I asked a similar question here . But never received a complete answer.

So I've made the question more specific to DeBroglie waves.

So from what I've read DeBroglie waves are indeed standing waves within the atom, essentially storing energy in the state of a resonance.

But is there a geometry that sustains this resonance in a similar manner that a standing sound wave in a tube is sustained? Textbooks, articles illustrate the waves in a circular pattern to emphasize the quantum connection; that only specific frequencies will 'fit'. But I suspect the geometry at least is spherical if not more complex.

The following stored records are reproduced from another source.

-- ==== Sys2Proof/Machine/Control.lean ====
section
/-! DEFINITION. The control commands: NOP, EVT_POP, EVT_CLEAR (45_control.md). -/

namespace Sys2Proof.Machine

/-- NOP (R230). -/
def execNop (s : State) : Result := finish s .okay

/-- EVT_POP (R233). -/
def execEvtPop (s : State) : Result :=
  match s.evq with
  | [] => raise s .invalid
  | _ :: q => finish (s.setEvq q) .okay

/-- EVT_CLEAR (R234). -/
def execEvtClear (s : State) : Result := finish ((s.setEvq []).setEvqOvf false) .okay

end Sys2Proof.Machine
end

Can someone please provide a somewhat simple explanation, but more complete than the circle illustration?

$\endgroup$
3
$\begingroup$

The de Broglie matter wave is a general concept that applies to to all matter and is not restricted to the innards of the atom. Just like a standing sound wave in a tube, the matter wave is restricted based on boundary conditions. The most direct analogy is the infinite square well, where it is enforced that the wave amplitude is fixed at zero at either "end". The difference here is that instead of having something mechanical enforcing the boundary, like a knot holding the string to the end of a tube, the boundary is described by the potential field that the matter wave is in. Just like you would solve the classical wave equation and apply mechanical boundary conditions to find the resonant modes of a wave on a string, you would solve the Schrödinger equation and apply the potential boundary equations to find the wavefunction - the function describing the matter wave.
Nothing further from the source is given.